We do experiments on SIFT1M, VGG1M and VGG10M to compare the recalls with faiss. We use some algorithm implemented with faiss and we use Vearch to represent our algorithm.

Models

Here we show the parameters we set for used models. When the parameters in the table are empty, there are no corresponding parameters in the models. And the parameters of links, efSearch and efConstruction are defined in faiss of hnsw.

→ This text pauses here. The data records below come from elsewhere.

-- ==== Sys2Proof/Machine/Matrix.lean ====
section
/-!
DEFINITION. Machine/Matrix.lean: the rows PRODUCT, CELL_DRAW, TASK_COMPLETE and PARTIAL_TILE_ARRIVAL.
-/
namespace Sys2Proof.Machine

/-! ### Ending a product -/

/-- The runs of bytes a product may have written. -/
def Geo.allOuts (g : Geo) : List Rng := (g.entries.map g.storeRanges).flatten

/-- The ending of a product that stops, and its destination left undefined (R103, R144). -/
def State.stopProduct (s : State) (c : Cmd) (g : Geo) (e : Ending) : State :=
  let e := if e.status = Status.accumSaturated.code then
      { e with detail := detail4 0 (c.run.satTile.getD 0) 0 0 } else e
  let s := if [Status.accumSaturated.code, Status.maskGeneration.code, Status.nonReplayable.code].contains e.status then
      s.undefined (s.accOf c.id g.o) g.allOuts else s
  s.finish c.id e

/-- FOREIGN_INDICES of a drain under SCATTER into a DISTRIBUTED output (R210). -/
def State.foreignRows (s : State) (id : CmdId) (g : Geo) : Nat :=
  if !g.prog.scatter then 0
  else
    match s.tensRun id.ctx g.prog.scatterHandle with
    | none => 0
    | some u =>
      match s.readIndex id u with
      | .error _ => 0
      | .ok idx => foreignCount g.o u.signed idx

/-- Physical cells hold a task of a command, or a partial tile of it is on its way (R105). -/
def State.inFlight (s : State) (id : CmdId) : Bool :=
  (s.cells.vals.any fun c => c.tasks.any fun t => t.id == id)
    || (s.cmd? id).any fun c => c.run.tiles.vals.any fun t => !t.flying.isEmpty

/-- The tiles that a command with HOLD_OUT leaves become held under its tag at its completion (R100, R170). -/
def State.publishHolds (s : State) (c : Cmd) (g : Geo) : State :=
  let group := (s.queue c.id.ctx c.id.q).group
  let rest := s.held.filter fun h => !(h.ctx == c.id.ctx && h.tag == g.b.holdTag)
  { s with held := ⟨c.id.ctx, g.b.holdTag, group, g.m, g.n, g.b.mt, g.b.nt, g.b.plist, s.roster group, c.cells, g.allOuts, c.run.holds⟩ :: rest }

/-- End a product once every task is done, or once a stopped one has none in flight (R103, R462, R567). -/
def State.settleProduct (s : State) (id : CmdId) (g : Geo) : State :=
  match s.cmd? id with
  | none => s
  | some c =>
    match c.run.stop with
    | some e => if s.inFlight id then s else s.stopProduct c g e
    | none =>
      if c.done.length < g.tasks then s
      else
        let s := if g.b.holdIn ∧ !g.b.holdOut then
            { s with held := s.held.filter fun h => !(h.ctx == id.ctx && h.tag == g.b.holdTag) } else s
        let s := if g.b.holdOut then s else s.setStored id g.o g.b.step (ofBits32 c.run.scale)
        s.finishOkAux id (s.foreignRows id g)

/-- Stop a command: it offers no further runs (R103, R144). -/
def State.stopRun (s : State) (id : CmdId) (e : Ending) : State :=
  s.updRun id fun r => { r with stop := if r.stop.isSome then r.stop else some e }

/-- An access error met by a task. -/
def State.taskError (s : State) (id : CmdId) (e : AccErr) : State :=
  match e with
  | .ecc w => (s.ueReport w).stopRun id e.ending
  | _ => s.stopRun id e.ending

/-- A saturating accumulation: flags, and the stop under FAULT_ON_SATURATE (R102, R103). -/
def State.accSaturated (s : State) (id : CmdId) (g : Geo) (num : Nat) (sat : Bool) : State :=
  if !sat then s
  else
    let s := s.flagSaturated id true
    if g.b.faultSat then
      (s.updRun id fun r => { r with satTile := some (min num (r.satTile.getD num)) }).stopRun id
        Status.accumSaturated.plain
    else s

/-! ### The command's own row -/

/-- The first failure found, or the first error met before one. -/
def firstEnding : List (Except AccErr (Option Ending)) → Except AccErr (Option Ending)
  | [] => .ok none
  | .ok none :: rest => firstEnding rest
  | x :: _ => x

/-- The operand check pass and the format checks (R47, R141, R148): the first failure, left before right before mask, then
the drain's own operands. Where the pass finds an invalid superblock of a sparse right operand, an invalid block of a dense left
operand is named in its place (R47). -/
def State.productPass (s : State) (id : CmdId) (g : Geo) : Except AccErr (Option Ending) :=
  let ents := (upTo g.entries.length).filterMap fun i => (g.entries[i]?).bind fun e =>
    if g.useList ∧ e.m = 0 then none else some (i, e)
  let view (t : Tens) (inner : Bool) (e : PEntry) : Tens := if g.useList then entryView t inner e.m else t
  let dense (t : Tens) (v : PEntry → Tens) (off : PEntry → Nat) (role : Nat) : Except AccErr (Option Ending) :=
    if t.sparseN ≠ 0 then .ok none
    else
      findE (fun (ie : Nat × PEntry) =>
        match s.badBlock (s.accOf id t) (v ie.2) (off ie.2) with
        | .error e => .error e
        | .ok r => .ok (r.map fun rb => badBlockEnding t.handle rb.1 rb.2 ie.1 role)) ents
  let sparse (t : Tens) (v : PEntry → Tens) (off : PEntry → Nat) (role : Nat) : Except AccErr (Option (Ending × Bool)) :=
    findE (fun (ie : Nat × PEntry) =>
      let u := v ie.2
      match s.checkSparse (s.accOf id t) u (off ie.2) g.b.maskGen (u.ext 1) (ceilDiv (u.ext 1) 16) with
      | .error e => .error e
      | .ok r => .ok (r.map fun f => (sparseEnding f.1 t.handle ie.1 role, f.2))) ents
  let lv (e : PEntry) := view g.l g.b.leftInner e
  let first := if g.l.sparseN ≠ 0 then sparse g.l lv (fun e => e.left) 0
    else if g.r.sparseN ≠ 0 then sparse g.r (fun _ => g.r) (fun e => e.right) 1
    else if g.sampled then
      match s.tensRun id.ctx g.o.maskHandle with
      | none => .ok none
      | some m => sparse m (fun e => view m g.b.outInner e) (fun e => maskOff g.o m (if g.useList then e.out else 0)) 2
    else .ok none
  let drains := g.prog.operands.filterMap fun u => s.tensRun id.ctx u.1.handle
  let left := dense g.l lv (fun e => e.left) 0
  let pass : List (Except AccErr (Option Ending)) :=
    match first with
    | .error e => [.error e]
    | .ok none => [.ok none, left]
    | .ok (some (e, block)) => if block then [left, .ok (some e)] else [.ok (some e)]
  firstEnding (pass ++ [dense g.r (fun _ => g.r) (fun e => e.right) 1,
    if g.exact then .ok none else s.badOperand id drains])

/-- What staging and accumulating one segment of a tile gives. -/
structure SegOut where
  rows : List (List FVal)
  saturated : Bool
  /-- CCLK of array progress (R67, R138), bytes staged, and MAC (R93, R140, R149) -/
  cclk : Nat
  staged : Nat
  mac : Nat
  deriving DecidableEq, Repr

/-- Stored bytes of `rows` rows of an operand from `r0` on over positions `ka` to `kb - 1` of K, as port 0 delivers them (R139):
rows and positions of the padded tail read no memory (R196). -/
def State.storedBytes (s : State) (id : CmdId) (t : Tens) (inner : Bool) (off gen r0 rows ka kb : Nat) : Nat :=
  let per (n : Nat) : Nat := t.fmt.rowBytes n + if t.fmt.isMX then ceilDiv n 32 else 0
  if t.sparseN ≠ 0 then
    let n := ceilDiv (min rows (t.ext 1 - r0)) 16
    let tile (r c : Nat) : Nat :=
      match s.readBytes (s.accOf id t) (t.tileAddr off gen r c) 16 with
      | .error _ => 0
      | .ok h => storedOf t.fmt h
    ((upTo n).map fun i =>
      ((upTo (ceilDiv kb 256 - ka / 256)).map fun j => tile (r0 / 16 + i) (ka / 256 + j)).foldl (· + ·) 0).foldl (· + ·) 0
  else if inner then (min kb (t.ext 1) - ka) * per (min (r0 + rows) (t.ext 0) - r0)
  else
    ((upTo rows).filter fun i => t.outerIn (t.outer (r0 + i))).length * per (min kb (t.ext 0) - ka)

/-- Stored bytes of both operand tiles of a task; a tile that the cell's staging buffers still hold from `prev`, the task of the
same run before it, is not fetched again (R91). -/
def State.taskStaged (s : State) (id : CmdId) (g : Geo) (t : TileInfo) (seg : Nat) (prev : Option (TileInfo × Nat)) : Nat :=
  let (ka, kb) := g.segK seg
  let lv := if g.useList then entryView g.l g.b.leftInner t.entry.m else g.l
  let keptL := prev.any fun p => p.2 == seg && p.1.entry.left == t.entry.left && p.1.entry.m == t.entry.m && p.1.r0 == t.r0
  let keptR := prev.any fun p => p.2 == seg && p.1.entry.right == t.entry.right && p.1.c0 == t.c0
  (if keptL then 0
    else s.storedBytes id lv g.b.leftInner t.entry.left g.b.maskGen t.r0 (min g.b.mt (t.rows - t.r0)) ka kb)
    + if keptR then 0
      else s.storedBytes id g.r g.b.rightInner t.entry.right g.b.maskGen t.c0 (min g.b.nt (g.n - t.c0)) ka kb

/-- Stage and accumulate segment `seg` of a tile onto `start` (R92, R136, R149). A task whose own operand tiles cover a promoted
granule runs at the FP8 × FP8 rate (R125), or at its pair's own rate of Table 3-3 where that is lower: a promoted operand that
meets a BF16 or FP16 one keeps the rate of that pair (DESIGN CHOICE, log entry 154). -/
def State.segment (s : State) (id : CmdId) (g : Geo) (t : TileInfo) (seg : Nat) (prev : Option (TileInfo × Nat))
    (start : List FVal) : Except AccErr SegOut :=
  let (ka, kb) := g.segK seg
  let mr := min g.b.mt (t.rows - t.r0)
  let nc := min g.b.nt (g.n - t.c0)
  let lv := if g.useList then entryView g.l g.b.leftInner t.entry.m else g.l
  match s.stageRows id lv g.b.leftInner t.entry.left g.b.rotL g.b.rotW g.b.maskGen t.r0 mr ka kb,
      s.stageRows id g.r g.b.rightInner t.entry.right g.b.rotR g.b.rotW g.b.maskGen t.c0 nc ka kb,
      s.maskMaps id g t mr with
  | .ok (ls, p1), .ok (rs, p2), .ok maps =>
    let k := if p1 || p2 then min g.pair.1 8 else g.pair.1
    let r := tileSum g k ls rs seg start nc (g.skips t maps)
    let kept := ((upTo mr).map fun i => ((upTo nc).filter (g.counts t maps i)).length).foldl (· + ·) 0
    let passes := ((upTo (g.b.mt / 16)).map fun i => ((upTo (g.b.nt / 64)).filter fun j => !g.skips t maps i j).length).foldl
      (· + ·) 0
    let per := if g.sparse then ceilDiv (kb - ka) 8 * g.a.sparseN else kb - ka
    let dense := passes * ceilDiv (kb - ka) k
    .ok { rows := r.1, saturated := r.2,
          cclk := if g.sparse then ceilDiv (dense * max 2 g.a.sparseN) 8 else dense,
          staged := s.taskStaged id g t seg prev, mac := kept * per }
  | .error e, _, _ => .error e
  | _, .error e, _ => .error e
  | _, _, .error e => .error e

/-- The device address of byte `o` of a held tile: MT × NT values row-major in its slots, from its first quantum on (R72, R88,
R100; DESIGN CHOICE, log entry 34). -/
def HeldTile.addr (h : HeldTile) (o : Nat) : Nat :=
  sramBase + h.cell / 96 * 2 ^ 29 + h.cell % 96 * 2 ^ 22 + 0x300000 + h.slots.getD (o / 2 ^ 16) 0 * 2 ^ 16 + h.quantum * 4096
    + o % 2 ^ 16

/-- The values of a held tile, as accumulator codes, row-major over the tile's extent. -/
def State.readHeld (s : State) (id : CmdId) (g : Geo) (t : TileInfo) (h : HeldTile) : Except AccErr (List Nat) :=
  let nc := min g.b.nt (g.n - t.c0)
  match mapE (fun i => s.readBytes ⟨id.ctx, some id, 0⟩ (h.addr (4 * i * g.b.nt)) (4 * nc)) (upTo (min g.b.mt (t.rows - t.r0))) with
  | .error e => .error e
  | .ok rs => .ok (rs.map fun b => (upTo nc).map fun j => u32 b (4 * j)).flatten

/-- A tile's accumulator at the start of segment 0: zero, or the held tile (R92). -/
def State.startOf (s : State) (id : CmdId) (g : Geo) (t : TileInfo) : Except AccErr (List Nat) :=
  if g.b.holdIn then
    match (s.heldSet id.ctx g.b.holdTag).bind fun h => h.tiles.get? t.num with
    | none => .ok []
    | some h => s.readHeld id g t h
  else .ok []

/-- The measurement pass (R62): every tile through the statistics tap without storing. Its amax, and what it moved. -/
def State.measure (s : State) (id : CmdId) (g : Geo) : Except AccErr (FVal × Nat × Nat) :=
  let one (t : TileInfo) : Except AccErr (FVal × Nat × Nat) :=
    let start : Except AccErr (List FVal × Nat × Nat) :=
      match s.startOf id g t with
      | .error e => .error e
      | .ok v => .ok (v.map (accVal g.pair.2), 0, 0)
    let segs := (upTo g.b.segs).foldl (fun acc k =>
      match acc with
      | .error e => .error e
      | .ok (v, mac, rd) =>
        match s.segment id g t k none v with
        | .error e => .error e
        | .ok o => .ok (o.rows.flatten, mac + o.mac, rd + o.staged)) start
    match segs with
    | .error e => .error e
    | .ok (v, mac, rd) =>
      let nc := min g.b.nt (g.n - t.c0)
      match s.drainTile id g t (chunks nc (v.length / max 1 nc + 1) v), s.maskMaps id g t (min g.b.mt (t.rows - t.r0)) with
      | .ok rows, .ok maps => .ok (FVal.amax ((g.counted t maps rows).map fun e => e.2), mac, rd)
      | .error e, _ => .error e
      | _, .error e => .error e
  match mapE one g.tiles with
  | .error e => .error e
  | .ok l => .ok (l.foldl (fun (a : FVal × Nat × Nat) x => (FVal.amax2 a.1 x.1, a.2.1 + x.2.1, a.2.2 + x.2.2)) (.zero, 0, 0))

/-- Start an issued product: the passes, its tensor scale, and its tasks on the draw list (R62, R90, R141). -/
def State.startProduct (s : State) (c : Cmd) (g : Geo) : State :=
  let id := c.id
  match s.productPass id g with
  | .error .wait => s
  | .error e => s.failAcc id e
  | .ok (some e) => s.finish id e
  | .ok none =>
    let go (t : State) (sc : FVal) : State :=
      (t.updCmd id fun c => { c with begun := true, run := { c.run with scale := toBits32 sc } }).settleProduct id g
    if g.b.holdOut then go s .one
    else
      match s.writeScale id g.o g.b.step with
      | .error e => s.failAcc id e
      | .ok (some sc, s) => go s sc
      | .ok (none, s) =>
        match s.measure id g with
        | .error .wait => s
        | .error e => s.failAcc id e
        | .ok (h, mac, rd) =>
          match (s.qcount id rd 0 mac 0).measuredScale id g.o g.b.step h with
          | .error e => s.failAcc id e
          | .ok (sc, s) => go s sc

/-- PRODUCT (R86). -/
def execProduct (id : CmdId) (s : State) : Host.Outcome State Fault Refusal :=
  .next (s.onCmd id (isOpcode 0x20) fun c =>
    if c.begun then s
    else
      match s.geo id c.desc c.records with
      | none => s
      | some g => s.startProduct c g)

/-! ### CELL_DRAW -/

/-- The lowest of `n` partial places that no open tile holds (R107). -/
def Run.freePlace (r : Run) (n : Nat) : Nat :=
  (firstIdx n fun q => !(r.tiles.vals.any fun t => t.opened && t.place == q)).getD 0

/-- Hand tasks to a cell: cursor, tiles opened, and the tasks in its sequencer. -/
def State.takeTasks (s : State) (c : Cmd) (g : Geo) (cell : Nat) (ts : List Nat) : State :=
  let s := ts.foldl (fun (t : State) k =>
    if g.b.segs > 1 then
      t.updRun c.id fun r =>
        { r with tiles := r.tiles.upd (k / g.b.segs) TileSt.init fun x =>
            let x := { x with parts := insertKey x.parts cell }
            if k % g.b.segs = 0 then
              { x with home := some cell, opened := true, place := if x.opened then x.place else r.freePlace g.b.openTiles }
            else x }
    else t) s
  let s := s.updCmd c.id fun x =>
    { x with cursor := ts.foldl (fun m k => if x.reoffered.contains k ∨ g.b.holdIn ∨ g.b.holdOut then m else max m (k + 1)) x.cursor,
             reoffered := x.reoffered.filter fun k => !ts.contains k, taken := x.taken ++ ts }
  s.updCell cell fun x => { x with tasks := x.tasks ++ ts.map fun k => ⟨c.id, k, ts.headD k⟩, mode := .running }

model ncentroids nprobe bytes of SIFT bytes of VGG links efSearch efConstruction
pq |   32 64      
ivfpq |256 20 32 64      
imipq 2^(2*10) 2048 32 64      
opq+pq     32 64      
hnsw         32 64 40
ivfhnsw 256 20     32 64 40
Vearch 256 20 32 64      

Result

recalls of SIFT1M:

model recall@1 recall@10 recall@100
pq 0.6274 0.9829 0.9999
ivfpq 0.6167 0.9797 0.9960
imipq 0.6595 0.9775 0.9841
opq+pq 0.6250 0.9821 1.0000
hnsw 0.9792 0.9867 0.9867
ivfhnsw 0.9888 0.9961 0.9961
Vearch 0.8649 0.9721 0.9722

recalls of VGG1M :

model recall@1 recall@10 recall@100
pq 0.5079 0.8922 0.9930
ivfpq 0.4985 0.8792 0.9704
imipq 0.5077 0.8618 0.9248
opq+pq 0.5213 0.9105 0.9975
hnsw 0.9496 0.9550 0.9551
ivfhnsw 0.9690 0.9744 0.9745
Vearch 0.9536 0.9582 0.9585

recalls of VGG10M :

model recall@1 recall@10 recall@100
pq 0.5842 0.8980 0.9888
ivfpq 0.5913 0.8896 0.9748
imipq 0.5925 0.8878 0.9570
opq+pq 0.6126 0.9160 0.9944
hnsw 0.8877 0.9069 0.9074
ivfhnsw 0.9638 0.9839 0.9843
Vearch 0.9272 0.9464 0.9468

Cluster experiments

First, we do experiments by searching on cluster only with vgg features. Then, we experiment with the vgg features and filter the search using an integer field to compare the time consumed and QPS with the vgg features only. In the following section, we use searching with filter or without filter to specify the experiment method mentioned earlier. For different size of experiment data, we use different Vearch cluster. We use 3 masters, 3 routers and 5 partition services for VGG100M. For VGG500M, we use the same size of master and router with VGG100M but 24 partition services. We use 3 masters, 6 routers and 48 partition services to deal with the VGG1B.

Result

Architecture

The growth shape of QPS is more like inverted J-shaped curve which means the growth of QPS basically have no obvious change when average latency exceed one certain number.

Common Problem

  1. Vearch’s vector search engine gamma is based on faiss. Vearch may not compile successfully when the version of faiss is greatly changed and incompatible with the historical version.